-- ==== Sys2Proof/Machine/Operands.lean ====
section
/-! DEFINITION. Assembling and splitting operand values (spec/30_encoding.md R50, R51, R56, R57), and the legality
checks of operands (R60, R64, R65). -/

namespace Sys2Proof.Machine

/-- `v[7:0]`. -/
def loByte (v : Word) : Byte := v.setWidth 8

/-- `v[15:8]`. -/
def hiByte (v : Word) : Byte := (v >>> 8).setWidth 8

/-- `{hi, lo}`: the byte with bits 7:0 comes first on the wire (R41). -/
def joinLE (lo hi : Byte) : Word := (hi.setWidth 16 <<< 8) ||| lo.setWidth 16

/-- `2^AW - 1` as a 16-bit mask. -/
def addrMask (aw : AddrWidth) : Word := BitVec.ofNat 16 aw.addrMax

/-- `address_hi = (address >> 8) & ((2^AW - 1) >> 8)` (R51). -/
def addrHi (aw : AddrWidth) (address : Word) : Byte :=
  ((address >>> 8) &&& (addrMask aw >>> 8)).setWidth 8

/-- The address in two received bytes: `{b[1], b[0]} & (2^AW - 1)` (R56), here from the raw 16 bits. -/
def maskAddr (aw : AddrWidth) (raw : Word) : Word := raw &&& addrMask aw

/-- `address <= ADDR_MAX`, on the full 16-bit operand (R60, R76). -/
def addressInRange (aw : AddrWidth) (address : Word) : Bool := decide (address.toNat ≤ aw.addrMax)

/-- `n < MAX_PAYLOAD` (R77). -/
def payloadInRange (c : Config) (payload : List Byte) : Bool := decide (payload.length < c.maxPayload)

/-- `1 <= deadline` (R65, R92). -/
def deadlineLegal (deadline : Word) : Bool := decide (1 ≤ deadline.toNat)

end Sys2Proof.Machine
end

——

What the task asks
Please return only the lines from the one that contains "def payloadInRange (c" through the final line of the entries, each exactly as written.

Solved exercise
def payloadInRange (c : Config) (payload : List Byte) : Bool := decide (payload.length < c.maxPayload)

/-- `1 <= deadline` (R65, R92). -/
def deadlineLegal (deadline : Word) : Bool := decide (1 ≤ deadline.toNat)

end Sys2Proof.Machine
end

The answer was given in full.